Don't know why but I didn't take out my camera in Beirut. Maybe it was for the best that I saw and experienced the city without being encumbered by looking at the city through frames (well, thats the only way I can console myself now). Not that I saw much of Beirut, which is a pity, but between a conference, catching up with friends I hadn't met in 2 years and spending an evening out with the folks whose work-place/apartment some of us were living in, I managed to spend my 2 days in Beirut confined to the area around Hamra, Sanayeh and the American University of Beirut (AUB). I guess I will have to wait until Lebanese visas become easier for Indians to get, and then I will have to visit Beirut again!

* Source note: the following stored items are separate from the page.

-- ==== Sys2Proof/Word.lean ====
section
/-! DEFINITION. The bit-vector types of the block. Only what the spec treats as bits is a bit vector:
packed words, command packets and the bytes of the buffer (spec/00_scope.md R9, R11). -/

namespace Sys2Proof

/-- One byte of the buffer space, 8 bits (R25). -/
abbrev Byte := BitVec 8

/-- One packed sum, `HALF_W` = 16 bits (R9, R17). -/
abbrev Half := BitVec 16

/-- A 32-bit word: the accumulator (`ACC_W`), an operand (`OPERAND_W`), a VALUE result (`VALUE_W`) (R9). -/
abbrev Word := BitVec 32

/-- A 96-bit command packet, bit 0 the least significant bit of W0 (R37). -/
abbrev Packet := BitVec 96

end Sys2Proof
end

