-- ==== Sys2Proof/Machine/Assembler.lean ====
section
/-! DEFINITION. The assembler's lines (R43) after they are read: mnemonics are constructors, an integer is
kept with the base it is written in, and the name of a buffer stands for its bytes. The assembler is
host software; it makes the commands that the block then runs. How a line is spelt (spaces, comments, the
letters of a name) never reaches the block and is left out (log entry 6). -/

namespace Sys2Proof.Machine

/-- An integer as written (R43). -/
inductive Literal where
  /-- A decimal integer, with its sign. -/
  | dec (v : Int)
  /-- A `0x` hex integer: "its 32-bit pattern". -/
  | hex (digits : Nat)
  deriving DecidableEq, Repr

/-- The `<buf>` operand (R43). -/
inductive BufOperand where
  /-- `NULL`. -/
  | null
  /-- `name[len]`, a byte sequence of length `len`. -/
  | named (bytes : List Byte)
  deriving DecidableEq, Repr

/-- One line of assembly (R43). There are no pseudo-instructions. -/
inductive Line where
  | reset
  | value
  | updateByte (data : Literal)
  | updateRange (offset count : Literal) (buf : BufOperand)
  deriving DecidableEq, Repr

/-- The word of a literal. A decimal integer outside [-2^31, 2^31 - 1] is refused, and so is a hex literal
that is no 32-bit pattern (R43). -/
def Literal.word (l : Literal) : Option Word :=
  match l with
  | .dec v => if IsSint32 v then some (word32 v) else none
  | .hex digits => if digits < 4294967296 then some (BitVec.ofNat 32 digits) else none

/-- The buffer a `<buf>` operand presents; a sequence longer than BUF_LEN_MAX cannot be presented (R26). -/
def BufOperand.buffer (b : BufOperand) : Option Buffer :=
  match b with
  | .null => some Buffer.absent
  | .named bytes =>
    if h : bytes.length ≤ Config.bufLenMax then some (Buffer.ofBytes bytes h) else none

/-- The command of an instruction presented with a buffer. -/
def Command.of (i : Instr) (buf : Buffer) : Command := { packet := encode i, buffer := buf }

/-- A line assembled, or `none` when the assembler refuses it (R43). A command that takes no buffer is
issued with none on the port; it would ignore one (R26). -/
def assemble (line : Line) : Option Command :=
  match line with
  | .reset => some (Command.of .reset Buffer.absent)
  | .value => some (Command.of .value Buffer.absent)
  | .updateByte data =>
    match data.word with
    | some w1 => some (Command.of (.updateByte w1) Buffer.absent)
    | none => none
  | .updateRange offset count buf =>
    match offset.word, count.word, buf.buffer with
    | some w1, some w2, some b => some (Command.of (.updateRange (sint32 w1) (sint32 w2)) b)
    | _, _, _ => none

end Sys2Proof.Machine
end

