-- ==== Sys2Proof/Laws/Engine.lean ====
section
/-! SUPPORT. The engine's inner loop: it reads a slice of the buffer in order, and adds it up. -/

namespace Sys2Proof.Machine

@[simp] theorem slice_length (buf : Buffer) (i n : Nat) : (buf.slice i n).length = n := by
  induction n generalizing i with
  | zero => rfl
  | succ n ih => simp [Buffer.slice, ih]

/-- A slice in two parts. -/
theorem slice_add (buf : Buffer) (i m n : Nat) :
    buf.slice i (m + n) = buf.slice i m ++ buf.slice (i + m) n := by
  induction m generalizing i with
  | zero => simp [Buffer.slice]
  | succ m ih =>
    rw [show m + 1 + n = (m + n) + 1 by omega, Buffer.slice, Buffer.slice, ih,
      show i + 1 + m = i + (m + 1) by omega]
    rfl

/-- Every byte of a slice is the byte at some index of its range. -/
theorem mem_slice {buf : Buffer} {i n : Nat} {b : Byte} (h : b ∈ buf.slice i n) :
    ∃ k, i ≤ k ∧ k < i + n ∧ b = buf.bytes.read k := by
  induction n generalizing i with
  | zero => cases h
  | succ n ih =>
    rcases List.mem_cons.mp h with rfl | h
    · exact ⟨i, le_rfl, by omega, rfl⟩
    · obtain ⟨k, hk, hk', rfl⟩ := ih h
      exact ⟨k, by omega, by omega, rfl⟩

/-- Slices depend on the bytes of their range alone. -/
theorem slice_congr {buf buf' : Buffer} {i n : Nat}
    (h : ∀ k, i ≤ k → k < i + n → buf.bytes.read k = buf'.bytes.read k) : buf.slice i n = buf'.slice i n := by
  induction n generalizing i with
  | zero => rfl
  | succ n ih =>
    rw [Buffer.slice, Buffer.slice, h i (by omega) (by omega),
      ih fun k hk hk' => h k (by omega) (by omega)]

@[simp] theorem exactSums_nil (s1 s2 : Nat) : exactSums s1 s2 [] = (s1, s2) := rfl

@[simp] theorem exactSums_cons (s1 s2 : Nat) (b : Byte) (bs : List Byte) :
    exactSums s1 s2 (b :: bs) = exactSums (s1 + b.toNat) (s2 + (s1 + b.toNat)) bs := rfl

/-- The inner loop over a readable range adds up its slice, byte by byte (R51). -/
theorem sumRun_of_range {w : Nat} {buf : Buffer} {n i : Nat} (r : Sums w)
    (hp : buf.present = true) (hi : i + n ≤ buf.len.val) :
    sumRun buf n i r = some ((buf.slice i n).foldl Sums.addByte r) := by
  induction n generalizing i r with
  | zero => rfl
  | succ n ih =>
    rw [sumRun, memRead_of_lt hp (by omega)]
    exact ih (r.addByte _) (by omega)

/-- The inner loop answers only when every byte of its range is in the buffer space, and what it answers is
the slice added up. -/
theorem sumRun_eq_some {w : Nat} {buf : Buffer} {n i : Nat} {r r' : Sums w}
    (h : sumRun buf n i r = some r') :
    (∀ k, i ≤ k → k < i + n → (buf.memRead k).isSome = true) ∧
      r' = (buf.slice i n).foldl Sums.addByte r := by
  induction n generalizing i r with
  | zero =>
    simp only [sumRun, Option.some.injEq] at h
    exact ⟨fun k hk hk' => by omega, h.symm⟩
  | succ n ih =>
    rw [sumRun] at h
    split at h
    · rename_i b hb
      obtain ⟨hr, rfl⟩ := ih h
      refine ⟨fun k hk hk' => ?_, ?_⟩
      · by_cases hki : k = i
        · rw [hki, hb]; rfl
        · exact hr k (by omega) (by omega)
      · rw [Buffer.slice, (memRead_eq_some.mp hb).2.2]; rfl
    · cases h

/-- One turn of the outer loop (R51). -/
theorem runLoop_succ {w : Nat} (batch : Nat) (buf : Buffer) (fuel rem i : Nat) (r : Sums w) (h : rem ≠ 0) :
    runLoop batch buf (fuel + 1) rem i r =
      match sumRun buf (min batch rem) i r with
      | some r' => runLoop batch buf fuel (rem - min batch rem) (i + min batch rem) r'.reduce
      | none => none := if_neg h

/-- With no bytes left the outer loop is over. -/
@[simp] theorem runLoop_zero {w : Nat} (batch : Nat) (buf : Buffer) (fuel i : Nat) (r : Sums w) :
    runLoop batch buf fuel 0 i r = some r := by
  cases fuel <;> simp [runLoop]

end Sys2Proof.Machine
end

Meanwhile what can I say about Hamra, Sanayeh and AUB? Well, let me start from the beginning. I got to Beirut at 2 am - A, a friend of H's (who I know from Berkeley) had arranged for a cabbie to pick me up from the airport and take me to an apartment used by some artists & activists as a work-place - some of the Berkeley students who were there for the conference were staying there. So when I came out of the airport, there was a cabbie holding a sign saying Reni Desau. Presuming that was me, I said hello to him and he ushered me to his car. And then we tried to communicate with his very very broken English and my zero Arabic. It turned out that he didn't know where to take me and although I had the address written down in English and I read it out to him, it drew a bit of a blank. So had to call A and wake her up - she not only gave him directions to the apartment but stayed on the phone with us until we reached there! After that, she had to tell him that I had only limited Lebanese currency on me (not enough to pay him) so I would pay him partly in that and partly in British pounds. Now US dollars function as a regular currency in Lebanon (anywhere and everywhere you can pay in US dollar notes if you so wish) (one of the only countries it seems where two currencies operate simultaneously), but thats not the case with British pounds. Anyway, he seemed fine with A's explanation so that was that. And thus I got to Mansour Aziz Apartment in Sanayeh.

A run-down apartment building with big rooms, high ceilings and beautiful big balconies. My only photos of Beirut are of the balcony of our apt and a couple from the balcony.


the balcony at Mansour Aziz Apartment

from the balcony

Later, on asking A, she explained that many of the buildings are in worse condition, some might be in better condition but are empty, with the owners waiting for the prices to go up so that they can pull them down to make taller buildings. We could see new and taller buildings, often uglier, that were coming up to replace the older buildings of the area, some of which were beautiful. (I wish I had taken out my camera!!)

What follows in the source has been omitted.